*** Data records ***

/-! ### The servo (R263 to R265) -/

/-- The bases and the rate that the servo sets: its own until the first lock, then those in force (R263). -/
def Ptp.bases (p : Ptp) : Nat × Nat × Int := if p.first then (p.pbase, p.dbase, p.rate) else (p.sbase, p.sdbase, p.srate)

def Ptp.setBases (p : Ptp) (base dbase : Nat) (rate : Int) : Ptp :=
  if p.first then { p with pbase := base, dbase := dbase, rate := rate } else { p with sbase := base, sdbase := dbase, srate := rate }

/-- The servo's presentation time: PTIME from the first lock on. -/
def Ptp.servo (p : Ptp) (dtime : Nat) : Nat :=
  let (base, dbase, rate) := p.bases
  ptpTime base dbase rate dtime

/-- RATE as the servo may set it: within ±500 × 10^-6, and by at most 0.5 × 10^-6 per second since the last base. -/
def Ptp.limit (p : Ptp) (dtime : Nat) (rate : Int) : Int :=
  let (_, dbase, old) := p.bases
  let most : Int := (500 * (dtime - dbase) / 1000000000 : Nat)
  max (-500000) (min 500000 (max (old - most) (min (old + most) rate)))

/-- At the first lock the servo's bases come into force: where they tell another time PTIME steps to it, and the step is counted
(R263). [DESIGN CHOICE, unsafe] (entry 43) -/
def Ptp.firstLock (p : Ptp) (dtime : Nat) : Ptp :=
  { p with first := true, pbase := p.sbase, dbase := p.sdbase, rate := p.srate
           steps := if p.servo dtime = dtime then p.steps else (p.steps + 1) % 64 }

/-- The lock state after a measured offset (R264). -/
def Ptp.judge (p : Ptp) (dtime : Nat) (offset : Int) : Ptp :=
  let near := decide (-40 ≤ offset) && decide (offset ≤ 40)
  let run := if near then p.run + 1 else 0
  match p.st with
  | .unlocked => p
  | .holdover => { p with st := .acquiring, run := if near then 1 else 0 }
  | .locked => if near then { p with run := run } else { p with st := .acquiring, run := 0 }
  | .acquiring =>
    if Config.lockRun ≤ run then
      { (if p.first then p else p.firstLock dtime) with st := .locked, run := run }
    else { p with run := run }

/-- An accepted Sync: a measured offset above 1 ms steps PTIME, a smaller one changes RATE; before the first lock it is the
servo's time alone that does so. -/
def Ptp.sync (p : Ptp) (dtime : Nat) (offset rate : Int) : Ptp :=
  let now := p.servo dtime
  let (_, _, old) := p.bases
  let q := if 1000000 < offset.natAbs then
      { p.setBases ((now : Int) - offset).toNat dtime old with steps := if p.first then (p.steps + 1) % 64 else p.steps }
    else if p.st = .holdover then p
    else p.setBases now dtime (p.limit dtime rate)
  { q.judge dtime offset with ofs := max (-32767) (min 32767 offset), lastSync := dtime }

/-- MEDIA is raised on CC2 by a PTP event (R308). -/
def Run.ptpEvent (r : Run) (f : Ptp → Ptp) : Run := (r.modPtp f).intp 2 2

/-- A Sync of the active port and domain. -/
def execPtpSync (src : PtpSource) (m : PtpOffset) (s : State) : Host.Outcome State Fault Refusal :=
  act (fun r =>
    let p := r.dev.ptp
    if p.st = .unlocked ∨ src.port ≠ p.port ∨ src.domain ≠ p.domain then r
    else r.ptpEvent (fun p => p.sync r.clk.dtime m.offset m.rate)) s

/-- An Announce of the active port and domain whose master is accepted; the interval is at least 2^-3 s (Table 17.1). -/
def execPtpAnnounce (src : PtpSource) (m : PtpMaster) (s : State) : Host.Outcome State Fault Refusal :=
  act (fun r =>
    let p := r.dev.ptp
    if !m.accept || src.port != p.port || src.domain != p.domain || decide (m.log < -3) then r
    else r.ptpEvent (fun p => { p with
      master := true
      lastAnn := r.clk.dtime
      annLog := m.log
      st := if p.st = .unlocked then .acquiring else p.st })) s

/-- Three announce intervals in ns (R264). -/
def Ptp.patience (p : Ptp) : Nat := 3000000000 * 2 ^ p.annLog.toNat / 2 ^ (-p.annLog).toNat

/-- Announces are lost when none has been accepted for three intervals. [DEDUCED] (entry 104) -/
def Ptp.lostAnn (p : Ptp) (dtime : Nat) : Bool := p.st != .unlocked && decide (p.lastAnn + p.patience ≤ dtime)

/-- No Sync has been accepted for three announce intervals after lock (R264). -/
def Ptp.lostSync (p : Ptp) (dtime : Nat) : Bool := p.st == .locked && decide (p.lastSync + p.patience ≤ dtime)

/-- Holdover, and on loss of announces failover to the other port of the pair (R264, R265). -/
def execHoldoverEntry (failover : Bool) (s : State) : Host.Outcome State Fault Refusal :=
  act (fun r =>
    let p := r.dev.ptp
    let now := r.clk.dtime
    let flip := failover && p.lostAnn now
    let hold := p.lostSync now
    if !hold && !flip then r
    else
      let r := if hold then r.modPtp (fun p => { p with st := .holdover, run := 0 }) else r
      r.ptpEvent (fun p => if flip then
          { p with port := if p.port % 2 = 0 then p.port + 1 else p.port - 1, master := false, lastAnn := now }
        else p)) s

/-- System software chooses the port and the domain (Table 17.1). -/
def Ptp.choose (p : Ptp) (domain port : Nat) : Ptp := if domain < 128 ∧ port < 4 then { p with domain := domain, port := port } else p

def execDelayReq (s : State) : Host.Outcome State Fault Refusal :=
  act (fun r => if r.dev.ptp.master && r.dev.ptp.st != .unlocked then r.emit .ptp else r) s

/-! ### Pgroups (ST 2110-20) -/

/-- Pixels and bytes of a pgroup. [PRESUMED: ST 2110-20] (entry 102) -/
def FlowDesc.pgroup (d : FlowDesc) : Nat × Nat :=
  if d.samp = 0 then (2, if d.depth = 0 then 4 else if d.depth = 1 then 5 else 6)
  else if d.depth = 1 then (4, 15) else (2, 9)

/-- The components of a pgroup in the order of their bits, as pixel and component: Cb Y0 Cr Y1 of 4:2:2 (R275), Cb Y Cr of each
pixel of 4:4:4, R G B of each pixel of RGB. [PRESUMED: ST 2110-20] (entry 102) -/
def FlowDesc.order (d : FlowDesc) : List (Nat × Nat) :=
  if d.samp = 0 then [(0, 1), (0, 0), (0, 2), (1, 0)]
  else (List.range d.pgroup.1).flatMap (fun p => if d.samp = 1 then [(p, 1), (p, 0), (p, 2)] else [(p, 0), (p, 1), (p, 2)])

/-- The codes of a pgroup, most significant bit first. -/
def FlowDesc.codes (d : FlowDesc) (bs : List Byte) : List Nat :=
  let n := d.order.length
  let x := ofBytes bs.reverse
  (List.range n).map (fun i => fld x (d.bits * (n - 1 - i)) d.bits)

/-- The bytes of a pgroup of these codes. -/
def FlowDesc.pack (d : FlowDesc) (cs : List Nat) : List Byte :=
  (bytesOf d.pgroup.2 (cs.foldl (fun a c => a * 2 ^ d.bits + c % 2 ^ d.bits) 0)).reverse

/-- Where component `c` of pixel `p` of a pgroup stands among its codes; 4:2:2 chroma is shared. -/
def FlowDesc.codeAt (d : FlowDesc) (p c : Nat) : Nat := d.order.findIdx (fun e => e == (if d.samp = 0 ∧ c ≠ 0 then 0 else p, c))

/-- Key of the first byte of the pgroup of a pixel. -/
def FlowDesc.pgKey (d : FlowDesc) (y x : Nat) : Nat := y * 65536 + x / d.pgroup.1 * d.pgroup.2

/-- The fill codes of a flow as SRD gives them (R274). -/
def FlowDesc.fillPixel (d : FlowDesc) : Nat × Nat × Nat :=
  let f := fun (i : Nat) => nthD d.fill i 0
  (f 0, f 1, f 2)

/-- A pgroup of fill codes, of which it holds the low bits. -/
def FlowDesc.fillGroup (d : FlowDesc) : List Byte :=
  let f := d.fillPixel
  d.pack (d.order.map (fun e => if e.2 = 0 then f.1 else if e.2 = 1 then f.2.1 else f.2.2))

/-- The bytes of the pgroup of a pixel that a frame holds. -/
def FlowDesc.groupIn (d : FlowDesc) (m : Map Byte) (y x : Nat) : Option (List Byte) :=
  let k := d.pgKey y x
  if (lookM m k).isSome then some ((List.range d.pgroup.2).map (fun i => lookD m (k + i) 0)) else none

/-- Puts the bytes of a pgroup. -/
def putGroup (m : Map Byte) (k : Nat) (bs : List Byte) : Map Byte :=
  (List.zip (List.range bs.length) bs).foldl (fun m e => putM m (k + e.1) e.2) m

/-- Bytes of a line: whole pgroups, the last one filled up (R281). -/
def FlowDesc.lineBytes (d : FlowDesc) : Nat := (d.width + d.pgroup.1) / d.pgroup.1 * d.pgroup.2

/-- The row of the error that poisons one of `n` bytes of an object's data (R352). -/
def badIn (bad : Map Nat) (k n : Nat) : Option Nat := (bad.find? (fun e => decide (e.1 * 8 < k + n) && decide (k < e.1 * 8 + 8))).map (·.2)

/-- An object after one write of data that overwrites the bytes `across`: poison goes from the 8-byte units of a line that are
overwritten whole (R352). -/
def FrameObj.overwrite (o : FrameObj) (d : FlowDesc) (data : Map Byte) (across : List Nat) : FrameObj :=
  let whole := fun (u : Nat) => (run (8 * u) 8).all (fun k => decide (d.lineBytes ≤ k % 65536) || across.contains k)
  { o with data := data, bad := o.bad.filter (fun e => !whole e.1) }

/-- Components of pixel `x` of a pgroup's bytes (R274). -/
def FlowDesc.pixelOf (d : FlowDesc) (bs : List Byte) (x : Nat) : Nat × Nat × Nat :=
  let cs := d.codes bs
  let c := fun (i : Nat) => nthD cs (d.codeAt (x % d.pgroup.1) i) 0
  (c 0, c 1, c 2)

/-! ### Receiving (R269 to R271) -/

/-- Whether a flow takes packets of a port. -/
def FlowDesc.onPort (d : FlowDesc) (port : Nat) : Bool := port == d.port || (d.pair && port / 2 == d.port / 2)

/-- An address and UDP port that a receive flow owns. -/
def FlowDesc.mine (d : FlowDesc) (port : Nat) (p : MediaPacket) : Bool :=
  d.en && !d.send && d.onPort port && p.dst == d.dstip && p.udp == d.udp

def FlowDesc.matchesPkt (d : FlowDesc) (p : MediaPacket) : Bool :=
  p.pt == d.pt && (d.srcip == 0 || p.src == d.srcip) && (d.ssrc == 0 || p.ssrc == d.ssrc)

/-- The object of frame `k` (R270). -/
def Flow.obj (f : Flow) (k : Nat) : FrameObj := lookD f.objs (k % 4) FrameObj.empty

/-- The whole pgroups of a segment enter the object (R270, R271). -/
def FrameObj.take (o : FrameObj) (d : FlowDesc) (g : Segment) : FrameObj :=
  let (px, n) := d.pgroup
  if g.first % px ≠ 0 then o
  else
    let is := (List.range (g.data.length / n)).filter (fun i => decide (g.first + px * i ≤ d.width))
    o.overwrite d
      (is.foldl (fun m i => putGroup m (d.pgKey g.line (g.first + px * i)) (toBytes ((g.data.drop (n * i)).take n))) o.data)
      (run (d.pgKey g.line g.first) (n * is.length))

/-- One segment is accepted or counted late (R270). -/
def Flow.segment (f : Flow) (k stamp : Nat) (g : Segment) : Flow :=
  if f.desc.height < g.line then f
  else if f.desc.deadline k g.line < (stamp : Int) then f.count 1
  else ({ f with objs := putD f.objs (k % 4) ((f.obj k).take f.desc g) FrameObj.empty }).count 0

/-- A packet of a receive flow. -/
def Flow.receive (f : Flow) (p : MediaPacket) : Flow :=
  let d := f.desc
  let k := d.nearest p.stamp
  let o := f.obj k
  if !d.matchesPkt p || p.rtp != d.rtp k || o.frame != some k then f.count 2
  else if d.pair && f.seqs.contains (k, p.seq) then f.count 3
  else
    let hit := p.segs.any (fun g => decide ((p.stamp : Int) ≤ d.deadline k g.line))
    let f := p.segs.foldl (fun f g => f.segment k p.stamp g) f
    if d.pair && hit then { f with seqs := f.seqs ++ [(k, p.seq)] } else f

/-- A packet arrives at a media port, within 1 µs of its hardware timestamp (R275). A frame with a bad check sequence is dropped and
counted, and a record reports it (Table 24.1, R351), in which no partition is named [DESIGN CHOICE] (entry 132). A packet goes to the
flow that it matches; one that only an address and UDP port claim is discarded there
(Table 17.4); any other is passed to the host. Passing on and dropping are events of the port, which raise MEDIA.
[DEDUCED] (entry 97) -/
def execMediaPacketReceive (port : Nat) (pkt : MediaPacket) (s : State) : Host.Outcome State Fault Refusal :=
  act (fun r =>
    if 4 ≤ port ∨ r.ptime < pkt.stamp ∨ pkt.stamp + 1000 ≤ r.ptime then r
    else if !pkt.good then ((r.modRel (fun x => { x with fcs := modNth x.fcs port (fun n => n + 1) })).report 0 7 0 0xFF noAddr).intp 2 2
    else
      let mine := r.dev.flows.filter (fun e => e.2.desc.mine port pkt)
      match (mine.find? (fun e => e.2.desc.matchesPkt pkt)).orElse (fun _ => mine.head?) with
      | some e => r.modFlow e.1 (fun f => f.receive pkt)
      | none => (r.emit (.toHost port)).intp 2 2) s

/-- A stream register is bound to frame `k` of a receive flow. -/
def Warp.bound (wp : Warp) (flow k : Nat) : Bool :=
  wp.m.any (fun b => match b with
    | some x => x.flow == flow && !x.send && x.frame == k
    | none => false)

/-- At F_(k-1) the object of frame k is cleared, or stays pinned by a register bound to frame k - 4 (R271). -/
def execFrameObjectClear (flow k : Nat) (s : State) : Host.Outcome State Fault Refusal :=
  act (fun r =>
    match r.flow flow with
    | none => r
    | some f =>
      let o := f.obj k
      let newer := (match o.frame with
        | some j => decide (k ≤ j)
        | none => false) || (match o.pinned with
        | some j => decide (k ≤ j)
        | none => false)
      if !f.desc.en || f.desc.send || newer || (k != 0 && decide (r.ptime < f.desc.slot (k - 1))) then r
      else
        let pin := decide (4 ≤ k) && (r.dev.warps.any (fun w => w.2.bound flow (k - 4)) ||
          r.dev.sched.images.any (fun m => m.2.any (fun w => w.2.bound flow (k - 4))))
        r.modFlow flow (fun f => { f with
          objs := putD f.objs (k % 4)
            (if pin then { o with pinned := some k } else { FrameObj.empty with frame := some k }) FrameObj.empty
          seqs := f.seqs.filter (fun x => decide (k < x.1 + 4)) })) s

*** End of Data records ***

- Assigned task
Every line that contains the string "failover" should be copied from the records.

- Your response
/-- Holdover, and on loss of announces failover to the other port of the pair (R264, R265). -/
def execHoldoverEntry (failover : Bool) (s : State) : Host.Outcome State Fault Refusal :=
    let flip := failover && p.lostAnn now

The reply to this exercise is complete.